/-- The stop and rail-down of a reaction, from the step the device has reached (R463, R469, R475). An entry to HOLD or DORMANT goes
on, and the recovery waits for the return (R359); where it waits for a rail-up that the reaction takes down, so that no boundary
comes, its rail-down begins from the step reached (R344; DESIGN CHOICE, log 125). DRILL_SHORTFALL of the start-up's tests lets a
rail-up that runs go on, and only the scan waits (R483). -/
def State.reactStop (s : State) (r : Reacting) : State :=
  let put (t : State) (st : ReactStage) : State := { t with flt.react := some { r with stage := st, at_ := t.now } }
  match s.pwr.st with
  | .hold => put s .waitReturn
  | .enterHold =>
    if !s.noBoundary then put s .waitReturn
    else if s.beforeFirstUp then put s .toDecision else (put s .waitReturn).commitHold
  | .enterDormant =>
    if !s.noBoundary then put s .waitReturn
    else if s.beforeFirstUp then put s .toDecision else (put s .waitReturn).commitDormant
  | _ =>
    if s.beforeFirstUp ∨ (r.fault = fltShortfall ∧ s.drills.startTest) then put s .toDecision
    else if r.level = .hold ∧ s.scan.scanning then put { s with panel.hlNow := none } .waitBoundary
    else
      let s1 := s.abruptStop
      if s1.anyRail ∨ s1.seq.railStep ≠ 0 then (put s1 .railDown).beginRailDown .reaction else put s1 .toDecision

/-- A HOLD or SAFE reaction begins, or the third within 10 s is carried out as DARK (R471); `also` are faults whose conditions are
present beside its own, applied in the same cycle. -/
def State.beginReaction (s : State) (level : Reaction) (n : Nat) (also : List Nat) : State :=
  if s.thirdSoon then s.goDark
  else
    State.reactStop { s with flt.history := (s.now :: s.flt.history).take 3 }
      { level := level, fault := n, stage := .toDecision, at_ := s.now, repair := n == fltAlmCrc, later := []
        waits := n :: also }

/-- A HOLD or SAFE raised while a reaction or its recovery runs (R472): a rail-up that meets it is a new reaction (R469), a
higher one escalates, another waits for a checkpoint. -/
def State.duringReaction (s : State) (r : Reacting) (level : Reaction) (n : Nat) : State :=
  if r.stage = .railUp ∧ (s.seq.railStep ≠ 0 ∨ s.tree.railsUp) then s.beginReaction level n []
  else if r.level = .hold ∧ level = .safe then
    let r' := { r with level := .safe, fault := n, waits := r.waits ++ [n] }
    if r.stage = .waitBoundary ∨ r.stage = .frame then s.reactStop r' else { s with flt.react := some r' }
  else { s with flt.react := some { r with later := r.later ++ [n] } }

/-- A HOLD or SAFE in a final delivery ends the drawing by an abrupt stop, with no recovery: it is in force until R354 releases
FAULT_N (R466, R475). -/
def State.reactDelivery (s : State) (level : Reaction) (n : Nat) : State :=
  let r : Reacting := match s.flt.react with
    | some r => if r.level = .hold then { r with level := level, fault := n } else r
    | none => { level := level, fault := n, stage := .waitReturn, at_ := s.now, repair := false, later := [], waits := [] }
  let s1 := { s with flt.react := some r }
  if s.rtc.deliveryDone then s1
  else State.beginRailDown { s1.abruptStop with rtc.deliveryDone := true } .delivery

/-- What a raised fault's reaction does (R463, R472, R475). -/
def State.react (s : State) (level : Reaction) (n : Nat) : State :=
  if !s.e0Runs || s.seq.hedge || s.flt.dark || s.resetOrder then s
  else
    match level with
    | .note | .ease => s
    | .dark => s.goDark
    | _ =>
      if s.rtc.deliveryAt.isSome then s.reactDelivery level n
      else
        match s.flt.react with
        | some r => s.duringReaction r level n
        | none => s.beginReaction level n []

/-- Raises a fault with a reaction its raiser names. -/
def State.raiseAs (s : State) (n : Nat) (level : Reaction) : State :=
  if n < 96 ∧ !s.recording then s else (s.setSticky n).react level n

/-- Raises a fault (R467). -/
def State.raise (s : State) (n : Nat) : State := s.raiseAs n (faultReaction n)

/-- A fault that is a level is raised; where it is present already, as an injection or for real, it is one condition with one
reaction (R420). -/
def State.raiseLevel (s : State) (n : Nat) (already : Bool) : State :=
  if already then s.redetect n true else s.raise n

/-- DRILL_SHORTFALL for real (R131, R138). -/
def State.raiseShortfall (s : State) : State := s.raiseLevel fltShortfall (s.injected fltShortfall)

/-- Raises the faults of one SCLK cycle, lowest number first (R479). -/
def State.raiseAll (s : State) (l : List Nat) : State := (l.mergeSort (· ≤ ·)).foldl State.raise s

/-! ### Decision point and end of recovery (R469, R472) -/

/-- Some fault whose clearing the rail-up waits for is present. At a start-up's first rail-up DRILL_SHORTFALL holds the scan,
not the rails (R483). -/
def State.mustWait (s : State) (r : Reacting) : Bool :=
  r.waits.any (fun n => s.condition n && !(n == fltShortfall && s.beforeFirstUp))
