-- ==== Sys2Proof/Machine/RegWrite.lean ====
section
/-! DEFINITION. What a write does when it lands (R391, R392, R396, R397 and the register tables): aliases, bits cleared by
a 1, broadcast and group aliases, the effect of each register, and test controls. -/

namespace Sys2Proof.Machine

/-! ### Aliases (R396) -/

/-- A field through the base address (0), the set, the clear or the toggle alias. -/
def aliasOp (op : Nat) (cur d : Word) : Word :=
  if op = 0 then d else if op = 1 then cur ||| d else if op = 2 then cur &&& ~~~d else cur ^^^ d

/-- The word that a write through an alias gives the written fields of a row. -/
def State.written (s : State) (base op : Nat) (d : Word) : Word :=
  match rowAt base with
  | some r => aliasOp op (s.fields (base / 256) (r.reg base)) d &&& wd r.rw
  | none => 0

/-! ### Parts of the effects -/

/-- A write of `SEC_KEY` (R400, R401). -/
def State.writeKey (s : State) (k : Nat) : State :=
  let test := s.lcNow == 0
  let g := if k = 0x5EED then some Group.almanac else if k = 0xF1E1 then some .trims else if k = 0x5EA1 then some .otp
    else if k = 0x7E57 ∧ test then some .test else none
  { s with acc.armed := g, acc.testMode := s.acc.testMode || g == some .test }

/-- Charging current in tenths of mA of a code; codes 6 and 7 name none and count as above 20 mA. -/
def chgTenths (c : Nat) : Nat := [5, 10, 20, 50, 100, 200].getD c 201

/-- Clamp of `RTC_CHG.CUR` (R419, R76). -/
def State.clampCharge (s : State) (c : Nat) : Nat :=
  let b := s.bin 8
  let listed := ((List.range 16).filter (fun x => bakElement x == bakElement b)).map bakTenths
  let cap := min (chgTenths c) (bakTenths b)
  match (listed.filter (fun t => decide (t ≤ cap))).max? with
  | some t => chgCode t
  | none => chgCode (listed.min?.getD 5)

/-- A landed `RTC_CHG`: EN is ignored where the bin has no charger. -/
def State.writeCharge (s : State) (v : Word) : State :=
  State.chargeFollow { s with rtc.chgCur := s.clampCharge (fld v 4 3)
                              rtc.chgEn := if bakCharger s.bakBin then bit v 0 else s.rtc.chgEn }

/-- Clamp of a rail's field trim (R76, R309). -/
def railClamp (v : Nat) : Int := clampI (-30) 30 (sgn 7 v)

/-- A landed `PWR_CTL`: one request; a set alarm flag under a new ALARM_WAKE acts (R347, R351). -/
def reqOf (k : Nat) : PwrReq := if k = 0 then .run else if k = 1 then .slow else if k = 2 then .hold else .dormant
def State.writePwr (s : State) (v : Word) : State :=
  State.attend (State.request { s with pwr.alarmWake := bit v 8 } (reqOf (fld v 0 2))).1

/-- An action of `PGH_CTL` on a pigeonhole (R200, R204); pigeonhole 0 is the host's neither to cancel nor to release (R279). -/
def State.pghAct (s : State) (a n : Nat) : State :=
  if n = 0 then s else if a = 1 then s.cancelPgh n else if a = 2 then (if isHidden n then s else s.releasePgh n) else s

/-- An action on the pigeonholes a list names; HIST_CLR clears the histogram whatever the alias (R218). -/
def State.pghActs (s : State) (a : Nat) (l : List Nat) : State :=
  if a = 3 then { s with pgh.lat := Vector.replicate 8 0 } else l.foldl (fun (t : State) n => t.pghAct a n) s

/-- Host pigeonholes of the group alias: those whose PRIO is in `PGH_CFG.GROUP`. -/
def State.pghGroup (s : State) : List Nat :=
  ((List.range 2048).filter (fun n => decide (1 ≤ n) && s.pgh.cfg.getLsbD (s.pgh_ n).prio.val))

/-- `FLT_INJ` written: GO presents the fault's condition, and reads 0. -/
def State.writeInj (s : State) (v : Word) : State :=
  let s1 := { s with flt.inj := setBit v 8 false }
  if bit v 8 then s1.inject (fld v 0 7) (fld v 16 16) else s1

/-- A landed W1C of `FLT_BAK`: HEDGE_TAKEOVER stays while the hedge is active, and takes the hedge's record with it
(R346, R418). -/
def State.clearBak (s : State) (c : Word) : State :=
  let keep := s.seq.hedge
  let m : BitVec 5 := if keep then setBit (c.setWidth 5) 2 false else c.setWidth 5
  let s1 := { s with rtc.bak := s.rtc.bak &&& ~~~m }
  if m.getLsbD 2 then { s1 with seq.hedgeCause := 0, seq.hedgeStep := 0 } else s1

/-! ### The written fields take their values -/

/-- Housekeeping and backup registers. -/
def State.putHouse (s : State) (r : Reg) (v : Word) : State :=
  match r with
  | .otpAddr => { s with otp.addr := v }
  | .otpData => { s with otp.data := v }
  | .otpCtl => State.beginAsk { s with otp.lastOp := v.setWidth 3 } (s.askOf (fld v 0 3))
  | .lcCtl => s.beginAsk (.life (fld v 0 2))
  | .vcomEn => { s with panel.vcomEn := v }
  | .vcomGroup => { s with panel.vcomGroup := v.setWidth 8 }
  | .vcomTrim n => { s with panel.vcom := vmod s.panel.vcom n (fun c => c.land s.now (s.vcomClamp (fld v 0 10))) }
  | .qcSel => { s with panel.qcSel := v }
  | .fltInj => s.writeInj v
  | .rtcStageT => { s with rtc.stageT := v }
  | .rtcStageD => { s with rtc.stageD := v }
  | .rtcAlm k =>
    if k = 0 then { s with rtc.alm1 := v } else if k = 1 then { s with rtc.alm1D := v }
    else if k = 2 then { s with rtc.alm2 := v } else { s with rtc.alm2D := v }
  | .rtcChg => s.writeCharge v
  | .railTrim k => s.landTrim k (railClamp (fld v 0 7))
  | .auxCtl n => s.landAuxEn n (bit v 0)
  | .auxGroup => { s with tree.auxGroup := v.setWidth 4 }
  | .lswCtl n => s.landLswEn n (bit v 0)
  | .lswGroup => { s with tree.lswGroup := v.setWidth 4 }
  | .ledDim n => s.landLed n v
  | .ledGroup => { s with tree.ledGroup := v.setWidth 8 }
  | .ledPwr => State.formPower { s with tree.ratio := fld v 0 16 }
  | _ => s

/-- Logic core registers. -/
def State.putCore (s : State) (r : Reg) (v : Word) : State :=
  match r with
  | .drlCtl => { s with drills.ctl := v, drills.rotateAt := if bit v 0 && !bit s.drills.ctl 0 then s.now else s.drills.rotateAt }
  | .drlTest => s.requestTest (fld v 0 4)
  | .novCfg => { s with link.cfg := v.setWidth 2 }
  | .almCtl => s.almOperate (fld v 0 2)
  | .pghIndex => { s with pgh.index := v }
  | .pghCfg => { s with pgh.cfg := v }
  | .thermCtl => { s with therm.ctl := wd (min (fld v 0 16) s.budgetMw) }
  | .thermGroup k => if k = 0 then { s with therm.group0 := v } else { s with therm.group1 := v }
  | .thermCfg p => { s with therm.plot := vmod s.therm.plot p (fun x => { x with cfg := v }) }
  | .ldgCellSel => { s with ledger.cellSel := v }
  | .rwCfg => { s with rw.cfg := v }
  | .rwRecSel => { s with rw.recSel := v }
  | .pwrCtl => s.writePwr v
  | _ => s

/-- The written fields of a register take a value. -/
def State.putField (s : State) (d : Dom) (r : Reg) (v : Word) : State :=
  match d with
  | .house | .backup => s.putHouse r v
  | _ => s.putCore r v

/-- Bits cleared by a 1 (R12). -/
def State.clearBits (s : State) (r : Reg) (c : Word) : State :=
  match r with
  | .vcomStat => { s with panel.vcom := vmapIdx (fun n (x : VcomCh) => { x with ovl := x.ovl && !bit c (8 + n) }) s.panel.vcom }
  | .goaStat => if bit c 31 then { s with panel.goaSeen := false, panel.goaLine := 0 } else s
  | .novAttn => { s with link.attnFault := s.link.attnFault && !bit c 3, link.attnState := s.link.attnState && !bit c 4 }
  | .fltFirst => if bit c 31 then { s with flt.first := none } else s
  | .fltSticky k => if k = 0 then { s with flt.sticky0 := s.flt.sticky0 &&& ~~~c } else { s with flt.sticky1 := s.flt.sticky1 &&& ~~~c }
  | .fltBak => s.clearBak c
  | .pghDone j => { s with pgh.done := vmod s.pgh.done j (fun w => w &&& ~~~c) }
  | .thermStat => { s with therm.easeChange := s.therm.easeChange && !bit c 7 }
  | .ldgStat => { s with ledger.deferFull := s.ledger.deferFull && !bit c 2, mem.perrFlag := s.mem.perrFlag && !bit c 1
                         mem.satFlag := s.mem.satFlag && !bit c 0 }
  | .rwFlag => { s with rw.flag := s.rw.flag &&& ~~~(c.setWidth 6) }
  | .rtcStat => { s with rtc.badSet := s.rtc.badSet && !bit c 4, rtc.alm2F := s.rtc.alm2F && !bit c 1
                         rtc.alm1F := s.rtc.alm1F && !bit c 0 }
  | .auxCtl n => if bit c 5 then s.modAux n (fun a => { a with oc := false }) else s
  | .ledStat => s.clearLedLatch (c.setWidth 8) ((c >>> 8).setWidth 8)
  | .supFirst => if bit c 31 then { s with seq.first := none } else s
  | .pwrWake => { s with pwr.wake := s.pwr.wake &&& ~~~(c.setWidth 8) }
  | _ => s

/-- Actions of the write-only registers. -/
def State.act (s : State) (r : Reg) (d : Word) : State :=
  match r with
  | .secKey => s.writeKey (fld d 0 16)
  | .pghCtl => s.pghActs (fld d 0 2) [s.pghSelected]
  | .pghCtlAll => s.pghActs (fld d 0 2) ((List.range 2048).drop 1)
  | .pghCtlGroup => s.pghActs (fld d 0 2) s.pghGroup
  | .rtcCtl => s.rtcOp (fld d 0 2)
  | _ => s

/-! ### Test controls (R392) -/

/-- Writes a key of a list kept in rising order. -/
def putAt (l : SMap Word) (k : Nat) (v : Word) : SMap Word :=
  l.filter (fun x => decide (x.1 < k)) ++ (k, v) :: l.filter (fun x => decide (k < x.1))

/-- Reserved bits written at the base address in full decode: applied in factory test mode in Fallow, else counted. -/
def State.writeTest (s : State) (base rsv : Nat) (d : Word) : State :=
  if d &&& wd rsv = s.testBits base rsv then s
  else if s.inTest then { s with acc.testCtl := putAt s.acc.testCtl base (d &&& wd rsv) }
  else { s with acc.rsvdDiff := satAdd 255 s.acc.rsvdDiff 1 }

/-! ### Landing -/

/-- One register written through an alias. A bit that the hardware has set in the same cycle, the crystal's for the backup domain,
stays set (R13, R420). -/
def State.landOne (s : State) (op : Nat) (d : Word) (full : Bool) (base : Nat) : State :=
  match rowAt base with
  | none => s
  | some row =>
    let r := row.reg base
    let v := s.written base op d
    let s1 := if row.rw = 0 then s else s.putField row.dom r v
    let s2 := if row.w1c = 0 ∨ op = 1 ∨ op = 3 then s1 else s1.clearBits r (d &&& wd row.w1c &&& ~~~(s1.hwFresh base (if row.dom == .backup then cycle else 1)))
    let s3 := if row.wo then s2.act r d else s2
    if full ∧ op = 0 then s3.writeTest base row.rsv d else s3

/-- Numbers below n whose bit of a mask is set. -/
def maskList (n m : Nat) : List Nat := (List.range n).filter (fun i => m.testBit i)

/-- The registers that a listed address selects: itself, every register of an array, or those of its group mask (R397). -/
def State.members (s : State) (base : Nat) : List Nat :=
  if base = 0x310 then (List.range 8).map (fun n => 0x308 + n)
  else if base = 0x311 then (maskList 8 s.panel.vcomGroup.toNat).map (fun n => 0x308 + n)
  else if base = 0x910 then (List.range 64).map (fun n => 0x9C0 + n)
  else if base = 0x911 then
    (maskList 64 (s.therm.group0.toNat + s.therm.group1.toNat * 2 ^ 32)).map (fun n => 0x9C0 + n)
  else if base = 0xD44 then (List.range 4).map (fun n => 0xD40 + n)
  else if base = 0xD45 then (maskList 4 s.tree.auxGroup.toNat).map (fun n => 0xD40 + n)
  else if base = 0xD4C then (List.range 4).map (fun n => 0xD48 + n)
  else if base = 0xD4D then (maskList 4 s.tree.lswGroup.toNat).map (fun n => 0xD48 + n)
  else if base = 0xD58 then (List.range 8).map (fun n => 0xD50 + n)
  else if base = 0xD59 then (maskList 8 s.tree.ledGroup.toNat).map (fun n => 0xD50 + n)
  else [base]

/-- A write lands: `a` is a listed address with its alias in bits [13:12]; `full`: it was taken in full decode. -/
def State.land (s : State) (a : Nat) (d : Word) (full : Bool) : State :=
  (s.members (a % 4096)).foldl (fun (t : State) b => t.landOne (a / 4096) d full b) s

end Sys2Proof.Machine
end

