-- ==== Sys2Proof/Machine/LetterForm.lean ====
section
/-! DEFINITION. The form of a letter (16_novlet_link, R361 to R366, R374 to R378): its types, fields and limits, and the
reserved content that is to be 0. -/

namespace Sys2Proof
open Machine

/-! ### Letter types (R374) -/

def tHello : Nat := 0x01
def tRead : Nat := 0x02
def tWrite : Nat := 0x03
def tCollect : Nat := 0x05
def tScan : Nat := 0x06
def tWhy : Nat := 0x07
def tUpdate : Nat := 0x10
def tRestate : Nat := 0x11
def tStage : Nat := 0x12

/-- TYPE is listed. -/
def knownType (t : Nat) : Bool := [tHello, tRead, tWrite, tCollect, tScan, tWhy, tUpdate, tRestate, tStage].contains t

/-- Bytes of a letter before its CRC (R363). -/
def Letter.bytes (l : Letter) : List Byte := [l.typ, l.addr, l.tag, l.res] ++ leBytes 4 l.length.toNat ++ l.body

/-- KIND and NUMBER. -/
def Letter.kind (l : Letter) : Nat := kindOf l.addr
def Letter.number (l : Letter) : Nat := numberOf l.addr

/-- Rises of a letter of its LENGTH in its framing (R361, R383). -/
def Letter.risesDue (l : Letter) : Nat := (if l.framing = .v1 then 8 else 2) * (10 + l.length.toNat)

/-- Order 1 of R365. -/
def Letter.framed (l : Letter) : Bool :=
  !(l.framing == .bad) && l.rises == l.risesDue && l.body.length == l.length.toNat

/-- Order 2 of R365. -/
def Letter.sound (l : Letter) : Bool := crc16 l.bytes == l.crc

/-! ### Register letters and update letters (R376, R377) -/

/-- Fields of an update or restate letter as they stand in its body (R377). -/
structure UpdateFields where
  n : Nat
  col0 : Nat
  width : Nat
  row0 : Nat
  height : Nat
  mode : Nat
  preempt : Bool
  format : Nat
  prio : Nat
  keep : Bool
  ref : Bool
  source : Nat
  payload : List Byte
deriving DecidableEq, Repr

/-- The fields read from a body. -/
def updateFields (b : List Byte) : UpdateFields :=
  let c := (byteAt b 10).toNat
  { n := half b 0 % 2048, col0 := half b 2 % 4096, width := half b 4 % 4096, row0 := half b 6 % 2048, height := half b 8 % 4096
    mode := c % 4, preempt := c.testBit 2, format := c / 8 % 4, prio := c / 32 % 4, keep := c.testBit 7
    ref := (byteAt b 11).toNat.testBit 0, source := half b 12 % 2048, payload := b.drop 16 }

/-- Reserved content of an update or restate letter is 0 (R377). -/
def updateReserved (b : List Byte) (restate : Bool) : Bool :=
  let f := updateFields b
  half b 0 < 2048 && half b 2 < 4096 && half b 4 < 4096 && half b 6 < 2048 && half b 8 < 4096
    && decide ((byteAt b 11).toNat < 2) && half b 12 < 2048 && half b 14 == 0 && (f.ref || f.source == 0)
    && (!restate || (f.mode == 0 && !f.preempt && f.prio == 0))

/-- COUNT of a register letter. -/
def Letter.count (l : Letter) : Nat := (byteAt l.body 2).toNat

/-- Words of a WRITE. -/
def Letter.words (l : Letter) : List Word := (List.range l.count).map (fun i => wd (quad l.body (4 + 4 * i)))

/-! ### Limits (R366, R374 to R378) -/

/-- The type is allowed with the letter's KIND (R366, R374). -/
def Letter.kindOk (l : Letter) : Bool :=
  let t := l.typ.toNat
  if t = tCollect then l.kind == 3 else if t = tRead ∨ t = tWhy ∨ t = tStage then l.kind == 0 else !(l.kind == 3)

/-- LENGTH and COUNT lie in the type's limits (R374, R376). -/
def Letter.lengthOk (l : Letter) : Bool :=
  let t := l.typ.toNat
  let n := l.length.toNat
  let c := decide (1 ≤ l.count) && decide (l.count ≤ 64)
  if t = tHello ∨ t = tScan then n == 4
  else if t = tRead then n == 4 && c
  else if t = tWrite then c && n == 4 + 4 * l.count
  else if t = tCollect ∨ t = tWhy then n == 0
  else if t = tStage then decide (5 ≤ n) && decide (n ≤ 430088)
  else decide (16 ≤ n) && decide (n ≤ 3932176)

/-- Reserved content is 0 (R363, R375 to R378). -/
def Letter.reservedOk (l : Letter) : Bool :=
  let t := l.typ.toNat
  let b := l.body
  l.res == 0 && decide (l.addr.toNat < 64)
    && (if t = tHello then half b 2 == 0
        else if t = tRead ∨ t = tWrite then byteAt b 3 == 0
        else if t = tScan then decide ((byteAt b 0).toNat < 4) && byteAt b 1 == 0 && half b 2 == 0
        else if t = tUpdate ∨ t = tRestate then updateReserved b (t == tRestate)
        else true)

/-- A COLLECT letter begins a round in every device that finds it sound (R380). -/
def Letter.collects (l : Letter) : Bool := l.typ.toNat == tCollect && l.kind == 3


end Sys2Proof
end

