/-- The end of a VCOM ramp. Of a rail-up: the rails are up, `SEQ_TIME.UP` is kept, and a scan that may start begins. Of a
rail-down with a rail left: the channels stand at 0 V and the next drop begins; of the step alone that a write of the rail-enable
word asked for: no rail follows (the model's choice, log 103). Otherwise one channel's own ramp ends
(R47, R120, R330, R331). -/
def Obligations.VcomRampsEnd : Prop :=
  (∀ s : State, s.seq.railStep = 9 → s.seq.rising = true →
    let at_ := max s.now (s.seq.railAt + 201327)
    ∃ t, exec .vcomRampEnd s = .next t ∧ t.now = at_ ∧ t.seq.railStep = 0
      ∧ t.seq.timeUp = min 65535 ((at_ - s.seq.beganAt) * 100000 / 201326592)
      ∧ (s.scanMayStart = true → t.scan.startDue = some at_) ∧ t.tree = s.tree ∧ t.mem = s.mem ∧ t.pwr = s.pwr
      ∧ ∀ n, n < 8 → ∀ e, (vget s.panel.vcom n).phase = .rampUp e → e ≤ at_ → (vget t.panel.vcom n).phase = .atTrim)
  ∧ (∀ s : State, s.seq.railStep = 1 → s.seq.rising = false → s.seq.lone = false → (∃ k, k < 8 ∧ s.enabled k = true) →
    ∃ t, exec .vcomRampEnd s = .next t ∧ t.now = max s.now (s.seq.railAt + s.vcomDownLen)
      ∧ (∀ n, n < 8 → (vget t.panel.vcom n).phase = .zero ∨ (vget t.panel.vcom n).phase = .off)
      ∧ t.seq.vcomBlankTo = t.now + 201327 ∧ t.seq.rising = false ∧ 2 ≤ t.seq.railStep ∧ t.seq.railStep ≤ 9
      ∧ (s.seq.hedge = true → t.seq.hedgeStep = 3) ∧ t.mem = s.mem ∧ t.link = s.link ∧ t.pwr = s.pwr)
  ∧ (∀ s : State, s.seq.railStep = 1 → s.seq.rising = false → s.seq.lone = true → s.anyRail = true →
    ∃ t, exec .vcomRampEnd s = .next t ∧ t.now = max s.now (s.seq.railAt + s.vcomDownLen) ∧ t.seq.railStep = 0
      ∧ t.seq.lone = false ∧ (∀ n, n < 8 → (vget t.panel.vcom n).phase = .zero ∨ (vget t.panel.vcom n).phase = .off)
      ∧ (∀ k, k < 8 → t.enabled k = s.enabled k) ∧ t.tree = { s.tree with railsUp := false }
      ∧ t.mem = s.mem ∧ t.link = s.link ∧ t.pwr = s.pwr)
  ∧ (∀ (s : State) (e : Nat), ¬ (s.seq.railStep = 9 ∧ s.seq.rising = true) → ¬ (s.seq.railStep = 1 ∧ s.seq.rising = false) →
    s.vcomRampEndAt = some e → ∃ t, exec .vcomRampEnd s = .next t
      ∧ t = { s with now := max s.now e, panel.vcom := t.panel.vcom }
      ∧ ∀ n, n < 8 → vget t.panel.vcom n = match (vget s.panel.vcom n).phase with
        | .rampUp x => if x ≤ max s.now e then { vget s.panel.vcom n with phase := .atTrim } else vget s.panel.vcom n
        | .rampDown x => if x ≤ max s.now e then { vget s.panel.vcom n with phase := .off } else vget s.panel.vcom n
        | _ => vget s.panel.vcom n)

_ _ _ _ _ _ _

Description of the task | Within the material above, the line with "CRC (R363). -/" opens the range and the line with "deriving DecidableEq, Repr" closes it; reproduce that range word for word.

Task response |
/-- Bytes of a letter before its CRC (R363). -/
def Letter.bytes (l : Letter) : List Byte := [l.typ, l.addr, l.tag, l.res] ++ leBytes 4 l.length.toNat ++ l.body

/-- KIND and NUMBER. -/
def Letter.kind (l : Letter) : Nat := kindOf l.addr
def Letter.number (l : Letter) : Nat := numberOf l.addr

/-- Rises of a letter of its LENGTH in its framing (R361, R383). -/
def Letter.risesDue (l : Letter) : Nat := (if l.framing = .v1 then 8 else 2) * (10 + l.length.toNat)

/-- Order 1 of R365. -/
def Letter.framed (l : Letter) : Bool :=
  !(l.framing == .bad) && l.rises == l.risesDue && l.body.length == l.length.toNat

/-- Order 2 of R365. -/
def Letter.sound (l : Letter) : Bool := crc16 l.bytes == l.crc

/-! ### Register letters and update letters (R376, R377) -/

/-- Fields of an update or restate letter as they stand in its body (R377). -/
structure UpdateFields where
  n : Nat
  col0 : Nat
  width : Nat
  row0 : Nat
  height : Nat
  mode : Nat
  preempt : Bool
  format : Nat
  prio : Nat
  keep : Bool
  ref : Bool
  source : Nat
  payload : List Byte
deriving DecidableEq, Repr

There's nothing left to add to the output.